[Saved data entries]
·····
-- ==== Sys2Proof/Machine/Ops.lean ====
section
/-! DEFINITION. The named operations over registers, memories, counters, the crossing counter, the protection tables and
the black box that every family of commands uses. The block has no exception entry: an error is a register's status, a
response code, or a thread in FAULT (`ThreadOps`). -/

namespace Sys2Proof.Machine

/-- What a command reads and does not change: the memories and the sealed tables. -/
structure Env where
  mem : List Host.Cell
  prot : Prot

/-- The environment of a state. -/
def State.env (s : State) : Env := { mem := s.mem, prot := s.prot }

/-- The effect of a command that changes neither the memories nor the sealed tables. -/
def State.chipStep (s : State) (f : Env → Chip → Chip) : Host.Outcome State Fault Refusal :=
  .next { s with chip := f s.env s.chip }

/-- Whether CORE has power (13 R275): without it its logic does nothing, and in retention its memories stand. -/
def coreUp (c : Chip) : Bool := c.pwr.phase != .retention && c.pwr.phase != .coreOff

/-- The effect of a command of the CORE domain, which needs CORE's power (13 R275). -/
def State.coreStep (s : State) (f : Env → Chip → Chip) : Host.Outcome State Fault Refusal :=
  s.chipStep fun e c => if coreUp c then f e c else c

/-- Response codes of the control port (R17). -/
def rspOk : Nat := 0
def rspNrdy : Nat := 1
def rspErr : Nat := 2
def rspDenied : Nat := 3

namespace Chip

/-! Registers -/

/-- The value a register holds. -/
def rd (c : Chip) (r : Reg) : Word := Tab.get r.reset c.regs r.offset

/-- The chip with a register holding a value. -/
def wr (c : Chip) (r : Reg) (w : Word) : Chip := { c with regs := Tab.put r.reset c.regs r.offset w }

/-- The value of a field. -/
def fld (c : Chip) (r : Reg) (f : Fld) : Nat := fget (c.rd r) f

/-- A one-bit field. -/
def bit (c : Chip) (r : Reg) (f : Fld) : Bool := fbit (c.rd r) f

/-- The chip with a field set. -/
def setF (c : Chip) (r : Reg) (f : Fld) (v : Nat) : Chip := c.wr r (fset (c.rd r) f v)

/-- The chip with a status bit set by the hardware (R6, R7). -/
def flag (c : Chip) (r : Reg) (f : Fld) : Chip := c.setF r f 1

/-- The chip with a saturating count advanced. -/
def tally (c : Chip) (r : Reg) (f : Fld) (n : Nat) : Chip := c.wr r (fsat (c.rd r) f n)

/-- A free value's index, and the chip with the counter advanced.
(log 2, DESIGN CHOICE) -/
def spend (c : Chip) : Chip := { c with free := c.free + 1 }

/-! Performance counters (16 R324 to R330) -/

/-- Add n to a counter that counts event ev; a wrap sets OVF, and FREEZE under R330.
(log 61, DEDUCED) -/
def bump (c : Chip) (ev n : Nat) (q : Option Nat) (i : Nat) : Chip :=
  let cfg := c.rd (.pmcCfg i)
  let qual : Bool := if fbit cfg F.PmcCfg.QV then q == some (fget cfg F.PmcCfg.QSPOOL) else true
  if fbit cfg F.PmcCfg.EN ∧ fget cfg F.PmcCfg.EVENT = ev ∧ ev ≠ 0 ∧ qual then
    let v := c.fld (.pmcCnt i) F.PmcCnt.VALUE + n
    let c := c.setF (.pmcCnt i) F.PmcCnt.VALUE v
    if v ≥ 2 ^ 48 then
      let c := c.flag (.pmcCnt i) F.PmcCnt.OVF
      if fbit cfg F.PmcCfg.OVI ∧ c.bit .pmcCtl F.PmcCtl.FRZ_OVF then c.flag .pmcCtl F.PmcCtl.FREEZE else c
    else c
  else c

/-- Count an event on counters lo to lo + k - 1, unless the counters are frozen (R325). -/
def countOn (c : Chip) (lo k ev n : Nat) (q : Option Nat) : Chip :=
  if c.bit .pmcCtl F.PmcCtl.FREEZE then c
  else (List.range k).foldl (fun c j => c.bump ev n q (lo + j)) c

/-- Events of one cycle on counters lo to lo + k - 1, counted together: a wrap that sets FREEZE does not keep the others from
counting (R330).
(log 61, DEDUCED) -/
def countCycle (c : Chip) (lo k : Nat) (evs : List (Nat × Nat)) (q : Option Nat := none) : Chip :=
  if c.bit .pmcCtl F.PmcCtl.FREEZE then c
  else evs.foldl (fun c x => (List.range k).foldl (fun c j => c.bump x.1 x.2 q (lo + j)) c) c

/-- Whether a needle's clock runs: a needle whose clock is stopped or gated counts nothing (R325). -/
def ndlCounts (c : Chip) (nd : Nat) : Bool := c.fld (.ndlStat nd) F.NdlStat.PWR == 0
/-- Count an event of needle n (R325). -/
def cntNeedle (c : Chip) (nd ev n : Nat) : Chip := if c.ndlCounts nd then c.countOn (4 * nd) 4 ev n none else c
/-- Count an event of mesh port p. -/
def cntMesh (c : Chip) (p ev n : Nat) : Chip := c.countOn (512 + 2 * p) 2 ev n none
/-- Count an event of ingest port p. -/
def cntIngest (c : Chip) (p ev n : Nat) : Chip := c.countOn (544 + 2 * p) 2 ev n none
/-- Count an event of the spool controller on spool m (R327). -/
def cntSpool (c : Chip) (m ev n : Nat) : Chip := c.countOn 576 8 ev n (some m)
/-- Events of one store cycle on spool m, counted together (R327, R330). -/
def spoolCycle (c : Chip) (m : Nat) (evs : List (Nat × Nat)) : Chip := c.countCycle 576 8 evs (some m)
/-- The same event, once at every mesh port of a list, in one mesh cycle (R330). -/
def meshCycle (c : Chip) (ps : List Nat) (ev : Nat) : Chip :=
  if c.bit .pmcCtl F.PmcCtl.FREEZE then c
  else ps.foldl (fun c p => (List.range 2).foldl (fun c j => c.bump ev 1 none (512 + 2 * p + j)) c) c
/-- Whether the Seam counters count: not while SEAM is off (R325). -/
def seamCounts (c : Chip) : Bool := !Tab.get false c.pwr.bdReq 128 && !Tab.get false c.pwr.bdForce 128
/-- Count an event of Seam (R325). -/
def cntSeam (c : Chip) (ev n : Nat) : Chip := if c.seamCounts then c.countOn 584 4 ev n none else c
/-- Events of one cycle of Seam, counted together (R325, R330). -/
def seamCycle (c : Chip) (evs : List (Nat × Nat)) : Chip := if c.seamCounts then c.countCycle 584 4 evs else c
/-- Count an event of the thread store. -/
def cntStore (c : Chip) (ev n : Nat) : Chip := c.countOn 588 4 ev n none

/-! Answers of the control port (01 R17, R18) -/

/-- A response joins the queue of the control port, which holds the latest 8 (R17, R18).
(log 28, DESIGN CHOICE; log 29, DEDUCED) -/
def respond (c : Chip) (w : Word) (code : Nat) : Chip :=
  let q := c.cpRsp ++ [(w, code)]
  { c with cpRsp := q.drop (q.length - 8) }

/-! The crossing counter (02 R24 to R26) -/

/-- The crossing counter. -/
def ctr (c : Chip) : Nat := (c.rd .otXing).toNat
/-- The orbit length L in slots. -/
def olen (c : Chip) : Nat := c.fld .otGeom F.OtGeom.OLEN + 1
/-- The gap length G in slots. -/
def gap (c : Chip) : Nat := c.fld .otGeom F.OtGeom.GAP
/-- The decision latency D in crossings. -/
def dlat (c : Chip) : Nat := c.fld .otGeom F.OtGeom.DLAT + 1
/-- Whether the timebase is in a state whose counter counts edges (R43). -/
def counting (c : Chip) : Bool :=
  let st := c.fld .otAlign F.OtAlign.STATE
  st == 1 || (decide (3 ≤ st) && decide (st ≤ 7))

end Chip

/-- The distance in crossings from b to a (R26). -/
def dist (l : Nat) (a b : Nat) : Int :=
  ((a / 4096 : Nat) - (b / 4096 : Nat) : Int) * l + ((a % 4096 : Nat) - (b % 4096 : Nat) : Int)

/-- The crossing n crossings after x (R26). It is not reduced: a target past the last crossing is reached at the wrap, where
every pending target fires (R28).
(log 18, DEDUCED) -/
def advance (l : Nat) (x n : Nat) : Nat :=
  let s := x % 4096 + n
  (x / 4096 + s / l) * 4096 + s % l

/-- The crossing k crossings before x, 0 where there is none (R45). -/
def retreat (l : Nat) (x k : Nat) : Nat :=
  let a := x / 4096 * l + x % 4096
  let b := a - k
  b / l * 4096 + b % l

/-- The gap-start crossing of orbit o (R31). -/
def Chip.gapStart (c : Chip) (o : Nat) : Nat := o * 4096 + (c.olen - c.gap)

/-! Memories (01 R21): pattern, map and spool memory in one list of bytes; an unlisted byte reads 0. -/

/-- The 64-bit little-endian word at an offset.
(log 19, DESIGN CHOICE) -/
def memWord (m : List Host.Cell) (a : Nat) : Word :=
  wordOfBytes ((List.range 8).map fun k => Tab.get 0#8 m (a + k))

/-- The memory with one byte written; a byte of 0 is not listed.
(log 19, DESIGN CHOICE) -/
def memPut (m : List Host.Cell) (a : Nat) (b : BitVec 8) : List Host.Cell := Tab.put 0#8 m a b

/-- The memory with a 64-bit word written, little-endian (R4). -/
def memPutWord (m : List Host.Cell) (a : Nat) (w : Word) : List Host.Cell :=
  (List.range 8).foldl (fun m k => memPut m (a + k) (byteOf w k)) m

/-- The memory with several words written from an offset up. -/
def memPutWords (m : List Host.Cell) (a : Nat) : List Word → List Host.Cell
  | [] => m
  | w :: ws => memPutWords (memPutWord m a w) (a + 8) ws

/-- The canonical form of the memory list: addresses strictly rising, no entry 0. -/
def memWf (m : List Host.Cell) : Bool := Tab.wf 0#8 m

/-- The offset of the instruction at PC p (R21). -/
def patternAt (p : Nat) : Nat := 0x400000 + p % 65536 * 8
/-- The offset of a byte of a configuration set (R21). -/
def mapAt (set off : Nat) : Nat := 0x800000 + set * 0x80000 + off
/-- The bits of a map word that are not reserved, by its offset (R8, R173, R174): CMAP entries hold bits 7:6, TILE entries
bits 63 and 47:0. -/
def mapBits (off : Nat) : Word :=
  let o := (off - 0x800000) % 0x80000
  if 0x60000 ≤ o ∧ o < 0x70000 then 0xC0C0C0C0C0C0C0C0#64
  else if 0x70000 ≤ o ∧ o < 0x78000 then 0x8000FFFFFFFFFFFF#64
  else 0xFFFFFFFFFFFFFFFF#64
/-- The offset of word w of granule g of spool memory (R62). -/
def spoolAt (g w : Nat) : Nat := 0x2000000 + g * 0x400 + w * 32

/-- A 16-bit table entry of a configuration set, and whether its word is uncorrectable (R156, R176). -/
def mapEntry16 (e : Env) (c : Chip) (set off : Nat) : Nat × Bool :=
  let a := mapAt set (off / 8 * 8)
  ((memWord e.mem a).toNat / 2 ^ (8 * (off % 8)) % 2 ^ 16, Tab.get false c.eccUe a)

/-- The spool word at word w of granule g. -/
def spoolWord (m : List Host.Cell) (g w : Nat) : W256 :=
  packW256 64 ((List.range 4).map fun k => (memWord m (spoolAt g w + 8 * k)).toNat)

/-! The sealed registers (12 R258 to R263) -/

/-- The value of a register the seal protects. -/
def Prot.rd (p : Prot) (r : Reg) : Word := Tab.get r.reset p.regs r.offset
/-- The tables with such a register holding a value. -/
def Prot.wr (p : Prot) (r : Reg) (w : Word) : Prot := { regs := Tab.put r.reset p.regs r.offset w }

/-- What an access needs of a window (R259). -/
inductive Need where
  | read | ackWrite | postedWrite
  deriving DecidableEq, Repr

/-- The answer of the protection check: the window that carries the access, or the window that decided against it
(none where no window of the domain holds the address). -/
inductive Checked where
  | ok (w : Nat)
  | fail (w : Option Nat)
  deriving DecidableEq, Repr

/-- Whether window w takes part in checks and holds an address (R259). -/
def Prot.holds (p : Prot) (w a : Nat) : Bool :=
  let lo := fget (p.rd (.winBase w)) F.WinBase.ADDR
  let hi := fget (p.rd (.winLimit w)) F.WinLimit.ADDR
  fbit (p.rd (.winAttr w)) F.WinAttr.EN && decide (lo ≤ hi) && decide (lo * 4096 ≤ a) && decide (a ≤ hi * 4096 + 0xFFF)

/-- Whether window w grants what an access needs (R259). -/
def Prot.grants (p : Prot) (w : Nat) (need : Need) : Bool :=
  let t := p.rd (.winAttr w)
  match need with
  | .read => fbit t F.WinAttr.R
  | .ackWrite => fbit t F.WinAttr.W && fbit t F.WinAttr.S
  | .postedWrite => fbit t F.WinAttr.W

/-- The check over the list positions of a domain (R260): the first window that holds the address decides. -/
def Prot.checkFrom (p : Prot) (d a n : Nat) (need : Need) : List Nat → Checked
  | [] => .fail none
  | k :: ks =>
    let w := fget (p.rd (.pdWin d)) ⟨8 * k + 7, 8 * k⟩
    if fget (p.rd (.pdCfg d)) F.PdCfg.VALID / 2 ^ k % 2 = 1 ∧ p.holds w a then
      if p.holds w (a + n - 1) ∧ p.grants w need then .ok w else .fail (some w)
    else p.checkFrom d a n need ks

/-- The protection check of an access of n bytes at address a in domain d (R260). -/
def Prot.check (p : Prot) (d a n : Nat) (need : Need) : Checked := p.checkFrom d a n need (List.range 8)

/-- The home port of a window (R16). -/
def Prot.home (p : Prot) (w : Nat) : Nat := fget (p.rd (.winAttr w)) F.WinAttr.HOME
/-- The mesh target domain of a window (R212). -/
def Prot.tdom (p : Prot) (w : Nat) : Nat := fget (p.rd (.winAttr w)) F.WinAttr.TDOM

namespace Chip

/-- Whether a mesh target domain is treated as under PDREQ (R280, R281). -/
def tdDown (c : Chip) (d : Nat) : Bool := Tab.get false c.pwr.tdReq d || Tab.get false c.pwr.tdForce d

/-! The black box (14 R303) -/

/-- Whether the island hears an event of a type: without CORE it hears only what it sees itself, POWER and the link hits of
its own path, which change no RSTATE (R303). -/
def islandHears (c : Chip) (ty : Nat) (p0 : Word) : Bool :=
  coreUp c || ty == 0x09 || (ty == 0x07 && p0 == 0#64)

/-- An event sent to the black box: an enabled type enters the island's FIFO of 32, a full FIFO drops it and counts, and
nothing is taken while FROZEN. FREEZE (0x0E) is always taken (R305).
(log 78, DESIGN CHOICE) -/
def bbEvent (c : Chip) (ty : Nat) (p0 p1 : Word) : Chip :=
  if c.bit .bbStat F.BbStat.FROZEN ∨ ¬ c.islandHears ty p0 then c
  else if ty ≠ 0x0E ∧ ¬(1 ≤ ty ∧ ty ≤ 13 ∧ (c.rd .bbTypeen).toNat / 2 ^ ty % 2 = 1) then c
  else if c.bb.fifo.length ≥ 32 then
    { c.tally .bbStat F.BbStat.DROP 1 with bb := { c.bb with loss := true } }
  else
    let ev : BbEvent := { ty := ty, xing := c.rd .otXing, fine := (Config.fine c.free).toNat, p0 := p0, p1 := p1 }
    { c.spend with bb := { c.bb with fifo := c.bb.fifo ++ [ev] } }

/-! Watermarks (02 R39) -/

end Chip

/-- One update of a watermark: whether the notice rises and the arming bit after it (R39). -/
def watermark (level high low : Int) (armed : Bool) : Bool × Bool :=
  let notice := decide (level > high) && armed
  let armed := if notice then false else armed
  (notice, if level < min low high then true else armed)

/-- The four-state enable of R271. -/
inductive En where
  | off | running | stopping | restart
  deriving DecidableEq, Repr

/-- The encoding of the four states. -/
def En.code : En → Nat
  | .off => 0 | .running => 1 | .stopping => 2 | .restart => 3

/-- The state of an encoding. -/
def En.dec : Nat → En
  | 0 => .off | 1 => .running | 2 => .stopping | _ => .restart

/-- A write of a value to a four-state enable (R271): `start` says whether the start checks pass, `idle` whether the
function has nothing to finish. -/
def En.write (s : En) (v : Nat) (start idle : Bool) : En :=
  match s, v with
  | .off, 1 => if start then .running else .off
  | .running, 0 => if idle then .off else .stopping
  | .stopping, 1 => .restart
  | .restart, 0 => .stopping
  | s, _ => s

/-- The completion of a stop (R271). -/
def En.complete (s : En) (start : Bool) : En :=
  match s with
  | .restart => if start then .running else .off
  | .stopping => .off
  | s => s

/-- The four-state enable in a field. -/
def Chip.en (c : Chip) (r : Reg) (f : Fld) : En := En.dec (c.fld r f)

/-- Keep the elements of a list that pass a test, and those that do not. -/
def splitBy {α : Type} (p : α → Bool) (l : List α) : List α × List α := (l.filter p, l.filter fun a => !p a)

end Sys2Proof.Machine
end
·····
Prompt: In the entries above, find the line with "its own path, which" and the line with "stop (R271). -/", then set down exactly those two and every line between them, nothing else.

Exercise answer:
its own path, which change no RSTATE (R303). -/
def islandHears (c : Chip) (ty : Nat) (p0 : Word) : Bool :=
  coreUp c || ty == 0x09 || (ty == 0x07 && p0 == 0#64)

/-- An event sent to the black box: an enabled type enters the island's FIFO of 32, a full FIFO drops it and counts, and
nothing is taken while FROZEN. FREEZE (0x0E) is always taken (R305).
(log 78, DESIGN CHOICE) -/
def bbEvent (c : Chip) (ty : Nat) (p0 p1 : Word) : Chip :=
  if c.bit .bbStat F.BbStat.FROZEN ∨ ¬ c.islandHears ty p0 then c
  else if ty ≠ 0x0E ∧ ¬(1 ≤ ty ∧ ty ≤ 13 ∧ (c.rd .bbTypeen).toNat / 2 ^ ty % 2 = 1) then c
  else if c.bb.fifo.length ≥ 32 then
    { c.tally .bbStat F.BbStat.DROP 1 with bb := { c.bb with loss := true } }
  else
    let ev : BbEvent := { ty := ty, xing := c.rd .otXing, fine := (Config.fine c.free).toNat, p0 := p0, p1 := p1 }
    { c.spend with bb := { c.bb with fifo := c.bb.fifo ++ [ev] } }

/-! Watermarks (02 R39) -/

end Chip

/-- One update of a watermark: whether the notice rises and the arming bit after it (R39). -/
def watermark (level high low : Int) (armed : Bool) : Bool × Bool :=
  let notice := decide (level > high) && armed
  let armed := if notice then false else armed
  (notice, if level < min low high then true else armed)

/-- The four-state enable of R271. -/
inductive En where
  | off | running | stopping | restart
  deriving DecidableEq, Repr

/-- The encoding of the four states. -/
def En.code : En → Nat
  | .off => 0 | .running => 1 | .stopping => 2 | .restart => 3

/-- The state of an encoding. -/
def En.dec : Nat → En
  | 0 => .off | 1 => .running | 2 => .stopping | _ => .restart

/-- A write of a value to a four-state enable (R271): `start` says whether the start checks pass, `idle` whether the
function has nothing to finish. -/
def En.write (s : En) (v : Nat) (start idle : Bool) : En :=
  match s, v with
  | .off, 1 => if start then .running else .off
  | .running, 0 => if idle then .off else .stopping
  | .stopping, 1 => .restart
  | .restart, 0 => .stopping
  | s, _ => s

/-- The completion of a stop (R271). -/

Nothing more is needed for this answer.